We have been surprised and delighted by them, as well as humiliated and disappointed. Some have such extraordinary gifts and talents that we’ve felt overwhelmed and just watched in wonder as they develop them. We have taken them to church to help them learn about God, knowing all the while that each has to develop his or her own relationship with Him, not just absorb ours.

Our children have cost us hundreds of thousands of dollars, which we would gladly spend all over again. We’ve closed the door in frustration on countless messy rooms. We’ve had to prod them out of their laziness and lack of motivation, as well as curtail them when they’ve become overcommitted and exhausted. We’ve anguished when they have made unsafe friends, as well as been thankful for good friends and people who have influenced them creatively.
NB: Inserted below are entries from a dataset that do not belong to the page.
/-- R67, R86: the bytes of R67's list, all 247 of them, are exactly the ones the decoder rejects, and executing one raises
`UnknownOpcode(NONE, 0)` after the operand fetch, with the byte itself as FAULT_IR. -/
def Obligations.IllegalBytesFault : Prop :=
  (∀ ir a b : Byte, decode ir a b = .error (.unknownOpcode ir) ↔
    ∃ range ∈ [(0x00, 0x00), (0x02, 0x10), (0x12, 0x44), (0x48, 0x4F), (0x51, 0x81), (0x83, 0x9F), (0xA1, 0xA1), (0xA3, 0xFF)],
      range.1 ≤ ir.toNat ∧ ir.toNat ≤ range.2) ∧
  ((List.range 256).filter fun n => (dispatch (BitVec.ofNat 8 n)).isNone).length = 247 ∧
  (∀ s : State, s.status = .running → s.pc.toNat ≤ 253 → dispatch (s.readByte s.pc.toNat) = none →
    step s = .next { s with
      status := .faulted, fault := ⟨.unknownOpcode, s.pc, s.readByte s.pc.toNat, .nowhere, 0⟩ })

/-- R60: the length is the opcode's top two bits plus one, it is the number of bytes the encoder writes, and for the nine
instructions it is 1 (HLT, RET), 2 (PRN, PUSH, POP, CALL) or 3 (LDI, MUL, ADD). -/
def Obligations.LengthFromTopBits : Prop :=
  (∀ i : Instr, i.length = i.opcode.toNat / 64 + 1 ∧ (encode i).length = i.length) ∧
  (∀ a b : Byte, Instr.hlt.length = 1 ∧ Instr.ret.length = 1 ∧ (Instr.prn a).length = 2 ∧ (Instr.push a).length = 2 ∧
    (Instr.pop a).length = 2 ∧ (Instr.call a).length = 2 ∧ (Instr.ldi a b).length = 3 ∧ (Instr.mul a b).length = 3 ∧
    (Instr.add a b).length = 3)

/-- Decode and encode agree, in both directions, for every instruction and every operand byte. The fetch window is three bytes
wide and an instruction may be shorter, so whatever two bytes follow the encoding, the window decodes to the instruction
(R61, R63, R72); and bytes that decode are the encoding of what they decode to, up to its length. -/
def Obligations.DecodeEncodeRoundTrip : Prop :=
  (∀ (i : Instr) (x y : Byte), decodeBytes (encode i ++ [x, y]) = .ok i) ∧
  (∀ (ir a b : Byte) (i : Instr), decode ir a b = .ok i → encode i = [ir, a, b].take i.length)

/-- Encodings follow one another without ambiguity (R60, R71): the bytes of any sequence of instructions, placed one after
another, disassemble to that sequence and no other. -/
def Obligations.InstructionStreamsAreUnambiguous : Prop :=
  (∀ (is : List Instr) (fuel : Nat), is.length ≤ fuel → disassemble fuel (is.flatMap encode) = .ok is) ∧
  (∀ is js : List Instr, is.flatMap encode = js.flatMap encode → is = js)

/-- A step runs the instruction whose encoding stands in memory at pc, whatever stands after it (R61, R82). -/
def Obligations.EncodedInstructionRuns : Prop :=
  ∀ (s : State) (i : Instr), s.status = .running → s.pc.toNat ≤ 253 →
    (∀ k (h : k < (encode i).length), s.readByte (s.pc.toNat + k) = (encode i)[k]) → step s = exec i s

/-- R72, at the decoder: an operand byte the opcode's operand count does not cover plays no part in decoding. -/
def Obligations.UnusedOperandBytesIgnored : Prop :=
  (∀ ir a b b' : Byte, operandCount ir = 1 → decode ir a b = decode ir a b') ∧
  (∀ ir a b a' b' : Byte, operandCount ir = 0 → decode ir a b = decode ir a' b')

/-! ### The ALU (42_alu.md) -/

/-- R121: the ALU, total over all inputs: the sum or the product modulo 256, and the error for every other operation. -/
def Obligations.AluFunction : Prop :=
  ∀ op x y : Byte,
    (op = 0xA0#8 → ∃ z, alu op x y = .result z ∧ z.toNat = (x.toNat + y.toNat) % 256) ∧
    (op = 0xA2#8 → ∃ z, alu op x y = .result z ∧ z.toNat = (x.toNat * y.toNat) % 256) ∧
    (op ≠ 0xA0#8 → op ≠ 0xA2#8 → alu op x y = .unsupportedAluOp)

/-- R126: both operations always answer a result, the exact sum or product wrapped modulo 256, with no trap and no
saturation; both are commutative and associative modulo 256, and MUL distributes over ADD; there is no other operation. -/
def Obligations.AluLaws : Prop :=
  (∀ op ∈ [0xA0#8, 0xA2#8], ∀ x y z p q : Byte,
    (∃ r, alu op x y = .result r) ∧ alu op x y = alu op y x ∧
    (alu op x y = .result p → alu op y z = .result q → alu op p z = alu op x q)) ∧
  (∀ x y z p q r : Byte, alu 0xA0#8 y z = .result p → alu 0xA2#8 x y = .result q → alu 0xA2#8 x z = .result r →
    alu 0xA2#8 x p = alu 0xA0#8 q r) ∧
  (∀ x y r : Byte, (alu 0xA0#8 x y = .result r → r.toNat = (x.toNat + y.toNat) % 256) ∧
    (alu 0xA2#8 x y = .result r → r.toNat = (x.toNat * y.toNat) % 256)) ∧
  (∀ op x y r : Byte, alu op x y = .result r → op = 0xA0#8 ∨ op = 0xA2#8)

/-- R125: no step ever records `UnsupportedAluOp`, whatever the program, though the ALU still answers it for every operation
but ADD and MUL. Dispatch sends only those two to the ALU, and a byte with no entry faults before any ALU is involved. -/
def Obligations.UnsupportedAluOpNeverRecorded : Prop :=
  (∀ s t : State, s.fault.kind ≠ .unsupportedAluOp → step s = .next t → t.fault.kind ≠ .unsupportedAluOp) ∧
  (∀ (op : Byte) (h : Handler), dispatch op = some h → (h.isAlu = true ↔ op = 0xA0#8 ∨ op = 0xA2#8)) ∧
  (∀ op x y : Byte, (∀ h, dispatch op = some h → h.isAlu = false) → alu op x y = .unsupportedAluOp) ∧
  (∀ s : State, s.status = .running → s.pc.toNat ≤ 253 → dispatch (s.readByte s.pc.toNat) = none →
    step s = .next (faultEntry .unknownOpcode (s.readByte s.pc.toNat) s))

/-! ### The nine instructions: encoding, effect with its frame, faults in the order they are tested

In each, the clause with `s.pc.toNat ≤ 252` or `≤ 253` is the instruction's completion: its own effect, with every other
piece of state unchanged. -/

/-- R100, HLT. -/
def Obligations.HltRule : Prop :=
  (∀ a b : Byte, decode 0b00000001#8 a b = .ok .hlt) ∧
  (∀ s : State, s.pc.toNat ≤ 253 → exec .hlt s = .next { s with status := .halted } ∧
    step { s with status := .halted } = .next { s with status := .halted }) ∧
  (∀ s : State, 254 ≤ s.pc.toNat → exec .hlt s = .next (faultEntry (.outOfRange .mem 256) 0x01#8 s)) ∧
  (∀ s t : State, s.status ≠ .halted → step s = .next t → t.status = .halted →
    s.status = .running ∧ s.pc.toNat ≤ 253 ∧ s.readByte s.pc.toNat = 0x01#8)

/-- R102, LDI. -/
def Obligations.LdiRule : Prop :=
  ∀ (a b : Byte) (s : State),
    decode 0b10000010#8 a b = .ok (.ldi a b) ∧
    (∀ r : Fin 8, a.toNat = r.val → s.pc.toNat ≤ 252 →
      exec (.ldi a b) s = .next { s with regs := s.regs.set r b, pc := BitVec.ofNat 8 (s.pc.toNat + 3) }) ∧
    (254 ≤ s.pc.toNat → exec (.ldi a b) s = .next (faultEntry (.outOfRange .mem 256) 0x82#8 s)) ∧
    (s.pc.toNat ≤ 253 → 7 < a.toNat →
      exec (.ldi a b) s = .next (faultEntry (.outOfRange .reg a.toNat) 0x82#8 s)) ∧
    (s.pc.toNat = 253 → a.toNat ≤ 7 → exec (.ldi a b) s = .next (faultEntry (.outOfRange .pc 256) 0x82#8 s))

/-- R104, PRN. -/
def Obligations.PrnRule : Prop :=
  ∀ (a : Byte) (s : State),
    (∀ b : Byte, decode 0b01000111#8 a b = .ok (.prn a)) ∧
    (∀ r : Fin 8, a.toNat = r.val → s.pc.toNat ≤ 253 →
      exec (.prn a) s = .next { s with
        outputLog := s.outputLog ++ [s.regs[r]], pc := BitVec.ofNat 8 (s.pc.toNat + 2) }) ∧
    (254 ≤ s.pc.toNat → exec (.prn a) s = .next (faultEntry (.outOfRange .mem 256) 0x47#8 s)) ∧
    (s.pc.toNat ≤ 253 → 7 < a.toNat → exec (.prn a) s = .next (faultEntry (.outOfRange .reg a.toNat) 0x47#8 s))

/-- R123, ADD; a source that is also the destination is read before it is written. -/
def Obligations.AddRule : Prop :=
  ∀ (a b : Byte) (s : State),
    decode 0b10100000#8 a b = .ok (.add a b) ∧
    (∀ r q : Fin 8, a.toNat = r.val → b.toNat = q.val → s.pc.toNat ≤ 252 →
      exec (.add a b) s = .next { s with
        regs := s.regs.set r (BitVec.ofNat 8 ((s.regs[r].toNat + s.regs[q].toNat) % 256)),
        pc := BitVec.ofNat 8 (s.pc.toNat + 3) }) ∧
    (254 ≤ s.pc.toNat → exec (.add a b) s = .next (faultEntry (.outOfRange .mem 256) 0xA0#8 s)) ∧
    (s.pc.toNat ≤ 253 → 7 < a.toNat → exec (.add a b) s = .next (faultEntry (.outOfRange .reg a.toNat) 0xA0#8 s)) ∧
    (s.pc.toNat ≤ 253 → a.toNat ≤ 7 → 7 < b.toNat →
      exec (.add a b) s = .next (faultEntry (.outOfRange .reg b.toNat) 0xA0#8 s)) ∧
    (s.pc.toNat = 253 → a.toNat ≤ 7 → b.toNat ≤ 7 →
      exec (.add a b) s = .next (faultEntry (.outOfRange .pc 256) 0xA0#8 s))

/-- R124, MUL: the low 8 bits of the unsigned product. -/
def Obligations.MulRule : Prop :=
  ∀ (a b : Byte) (s : State),
    decode 0b10100010#8 a b = .ok (.mul a b) ∧
    (∀ r q : Fin 8, a.toNat = r.val → b.toNat = q.val → s.pc.toNat ≤ 252 →
      exec (.mul a b) s = .next { s with
        regs := s.regs.set r (BitVec.ofNat 8 ((s.regs[r].toNat * s.regs[q].toNat) % 256)),
        pc := BitVec.ofNat 8 (s.pc.toNat + 3) }) ∧
    (254 ≤ s.pc.toNat → exec (.mul a b) s = .next (faultEntry (.outOfRange .mem 256) 0xA2#8 s)) ∧
    (s.pc.toNat ≤ 253 → 7 < a.toNat → exec (.mul a b) s = .next (faultEntry (.outOfRange .reg a.toNat) 0xA2#8 s)) ∧
    (s.pc.toNat ≤ 253 → a.toNat ≤ 7 → 7 < b.toNat →
      exec (.mul a b) s = .next (faultEntry (.outOfRange .reg b.toNat) 0xA2#8 s)) ∧
    (s.pc.toNat = 253 → a.toNat ≤ 7 → b.toNat ≤ 7 →
      exec (.mul a b) s = .next (faultEntry (.outOfRange .pc 256) 0xA2#8 s))

/-- R143, PUSH: the byte lands at the decremented sp, and every other byte of memory reads as before. -/
def Obligations.PushRule : Prop :=
  ∀ (a : Byte) (s : State),
    (∀ b : Byte, decode 0b01000101#8 a b = .ok (.push a)) ∧
    (∀ r : Fin 8, a.toNat = r.val → s.pc.toNat ≤ 253 → 1 ≤ s.sp.toNat → s.stackFloor.toNat ≤ s.sp.toNat - 1 →
      ∃ t, exec (.push a) s = .next t ∧ t.sp.toNat = s.sp.toNat - 1 ∧ t.readByte t.sp.toNat = s.regs[r] ∧
        (∀ n, n ≠ s.sp.toNat - 1 → t.readByte n = s.readByte n) ∧ t.pc.toNat = s.pc.toNat + 2 ∧
        t.regs = s.regs ∧ t.status = s.status ∧ t.fault = s.fault ∧ t.stackFloor = s.stackFloor ∧
        t.outputLog = s.outputLog) ∧
    (254 ≤ s.pc.toNat → exec (.push a) s = .next (faultEntry (.outOfRange .mem 256) 0x45#8 s)) ∧
    (s.pc.toNat ≤ 253 → 7 < a.toNat → exec (.push a) s = .next (faultEntry (.outOfRange .reg a.toNat) 0x45#8 s)) ∧
    (s.pc.toNat ≤ 253 → a.toNat ≤ 7 → s.sp.toNat = 0 →
      exec (.push a) s = .next (faultEntry (.outOfRange .mem (-1)) 0x45#8 s)) ∧
    (s.pc.toNat ≤ 253 → a.toNat ≤ 7 → 1 ≤ s.sp.toNat → s.sp.toNat - 1 < s.stackFloor.toNat →
      exec (.push a) s = .next (faultEntry (.stackCollision (s.sp.toNat - 1 : Nat)) 0x45#8 s))

/-- R144, POP: a pop does not clear the cell, and the stack is not checked for being empty. -/
def Obligations.PopRule : Prop :=
  ∀ (a : Byte) (s : State),
    (∀ b : Byte, decode 0b01000110#8 a b = .ok (.pop a)) ∧
    (∀ r : Fin 8, a.toNat = r.val → s.pc.toNat ≤ 253 → s.sp.toNat ≤ 254 →
      exec (.pop a) s = .next { s with
        regs := s.regs.set r (s.readByte s.sp.toNat), sp := BitVec.ofNat 8 (s.sp.toNat + 1),
        pc := BitVec.ofNat 8 (s.pc.toNat + 2) }) ∧
    (254 ≤ s.pc.toNat → exec (.pop a) s = .next (faultEntry (.outOfRange .mem 256) 0x46#8 s)) ∧
    (s.pc.toNat ≤ 253 → 7 < a.toNat → exec (.pop a) s = .next (faultEntry (.outOfRange .reg a.toNat) 0x46#8 s)) ∧
    (s.pc.toNat ≤ 253 → a.toNat ≤ 7 → s.sp.toNat = 255 →
      exec (.pop a) s = .next (faultEntry (.outOfRange .mem 256) 0x46#8 s))
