/-- What `i` makes of a register it does not read, once that register held `v` before it: `t`, the state after `i`, where `i`
writes the register, and `t` with `v` still there where it does not. -/
def overlay (i : Instr) (r : Fin 8) (v : Byte) (t : State) : State :=
  if BitVec.ofNat 8 r.val ∈ i.registersWritten then t else t.setReg r v

theorem overlay_of_writes_nothing {i : Instr} (h : i.registersWritten = []) (r : Fin 8) (v : Byte) :
    overlay i r v = fun t => t.setReg r v := by
  funext t
  simp [overlay, h]

theorem setReg_setReg_eq_overlay {i : Instr} {a : Byte} {q : Fin 8} (hw : i.registersWritten = [a])
    (hq : q.val = a.toNat) (s : State) (r : Fin 8) (v w : Byte) :
    (s.setReg r v).setReg q w = overlay i r v (s.setReg q w) := by
  simp only [overlay, hw, List.mem_singleton, ofNat_fin_eq_iff hq]
  split
  case isTrue h => rw [h, State.setReg_setReg_same]
  case isFalse h => exact s.setReg_comm h v w

/-- A sequence whose first operation differs by `k` differs by `g` where its continuation turns `k` into `g`. -/
theorem map_bind_eq_map_bind {ε α β γ δ : Type} {x : Except ε α} {k : α → δ} {f : α → Except ε β} {f' : δ → Except ε γ}
    {g : β → γ} (h : ∀ a, x = .ok a → f' (k a) = (f a).map g) : (x.map k >>= f') = (x >>= f).map g := by
  cases x with
  | error e => rfl
  | ok a => exact h a rfl

theorem bind_eq_map_bind {ε α β γ : Type} {x : Except ε α} {f : α → Except ε β} {f' : α → Except ε γ} {g : β → γ}
    (h : ∀ a, x = .ok a → f' a = (f a).map g) : (x >>= f') = (x >>= f).map g := by
  simpa only [Except.map_id, id] using map_bind_eq_map_bind (k := id) h

theorem regIndex_eq_ok {a : Byte} {q : Fin 8} (h : regIndex a = .ok q) : q.val = a.toNat := by
  rcases regIndex_cases a with ⟨r, hr, e⟩ | ⟨_, e⟩ <;> rw [e] at h <;> cases h
  exact hr

/-- An operand that does not name register `r` reads the same whatever `r` holds. -/
theorem State.getReg_setReg_of_operand (s : State) {a : Byte} {q r : Fin 8} (h : regIndex a = .ok q)
    (hr : BitVec.ofNat 8 r.val ≠ a) (v : Byte) : (s.setReg r v).getReg q = s.getReg q :=
  s.getReg_setReg_ne (fun e => hr ((ofNat_fin_eq_iff (regIndex_eq_ok h)).2 e.symm)) v

theorem pushByte_setReg (w : Byte) (s : State) (r : Fin 8) (v : Byte) :
    pushByte w (s.setReg r v) = (pushByte w s).map fun t => t.setReg r v := by
  simp only [pushByte, apply_ite (Except.map _)]
  rfl

theorem popByte_setReg (s : State) (r : Fin 8) (v : Byte) :
    popByte (s.setReg r v) = (popByte s).map fun p => (p.1, p.2.setReg r v) := by
  simp only [popByte, apply_ite (Except.map _)]
  rfl

theorem handleAlu_setReg {i : Instr} {a b : Byte} {r : Fin 8} (hw : i.registersWritten = [a])
    (hr : BitVec.ofNat 8 r.val ∉ [a, b]) (ir : Byte) (s : State) (v : Byte) :
    handleAlu ir a b (s.setReg r v) = (handleAlu ir a b s).map (overlay i r v) := by
  obtain ⟨ha, hb⟩ : BitVec.ofNat 8 r.val ≠ a ∧ BitVec.ofNat 8 r.val ≠ b := by simpa using hr
  refine bind_eq_map_bind fun p hp => bind_eq_map_bind fun q hq => ?_
  rw [s.getReg_setReg_of_operand hp ha, s.getReg_setReg_of_operand hq hb]
  exact bind_eq_map_bind fun y _ => congrArg Except.ok (setReg_setReg_eq_overlay hw (regIndex_eq_ok hp) s r v y)

/-- A register that an instruction does not read has no influence on its handler: the fault is the same, and the state is the
same but for that register. -/
theorem handle_setReg {i : Instr} {r : Fin 8} (hr : BitVec.ofNat 8 r.val ∉ i.registersRead) (s : State) (v : Byte) :
    handle i (s.setReg r v) = (handle i s).map (overlay i r v) := by
  cases i with
  | hlt => rfl
  | ldi a b =>
    exact bind_eq_map_bind fun q hq => congrArg Except.ok (setReg_setReg_eq_overlay rfl (regIndex_eq_ok hq) s r v b)
  | prn a =>
    rw [overlay_of_writes_nothing rfl]
    refine bind_eq_map_bind fun q hq => ?_
    rw [s.getReg_setReg_of_operand hq (by simpa [Instr.registersRead] using hr)]
    rfl
  | mul a b | add a b => exact handleAlu_setReg rfl hr _ s v
  | push a =>
    rw [overlay_of_writes_nothing rfl]
    refine bind_eq_map_bind fun q hq => ?_
    rw [s.getReg_setReg_of_operand hq (by simpa [Instr.registersRead] using hr), pushByte_setReg]
  | pop a =>
    refine bind_eq_map_bind fun q hq => ?_
    rw [popByte_setReg]
    exact map_bind_eq_map_bind fun p _ =>
      congrArg Except.ok (setReg_setReg_eq_overlay rfl (regIndex_eq_ok hq) p.2 r v p.1)
  | call a =>
    rw [overlay_of_writes_nothing rfl]
    refine bind_eq_map_bind fun q hq => ?_
    simp only [s.getReg_setReg_of_operand hq (by simpa [Instr.registersRead] using hr), pushByte_setReg]
    exact map_bind_eq_map_bind fun t _ => rfl
  | ret =>
    rw [overlay_of_writes_nothing rfl]
    simp only [handle, handleRet, popByte_setReg]
    exact map_bind_eq_map_bind fun p _ => rfl

theorem afterHandler_setReg (i : Instr) (pc : Byte) (t : State) (r : Fin 8) (v : Byte) :
    afterHandler i pc (t.setReg r v) = (afterHandler i pc t).map fun u => u.setReg r v := by
  simp only [afterHandler, advance, apply_ite (Except.map _)]
  rfl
Sometimes we feel like we will burst with pride over them, and sometimes our love for them feels so intense it almost overwhelms us. We have wanted to save them the anguish we ourselves have suffered by telling them “the answers,” while knowing all the time they have to struggle to find their own. We have fiercely protected them when they are in danger, yet let go with lumps in our throats to urge them to experience life.

We all started out assuming we had to help our children form their identities, only to discover that in the process they have molded our own in unexpected ways. We are all better people because of our children.

So when people come to us for help with their own parenting struggles, we listen and speak not just with minds that have learned theories and techniques, but with hearts that have loved and hurt and struggled to find answers. We feel privileged to walk alongside other people in this lifelong journey of parenthood.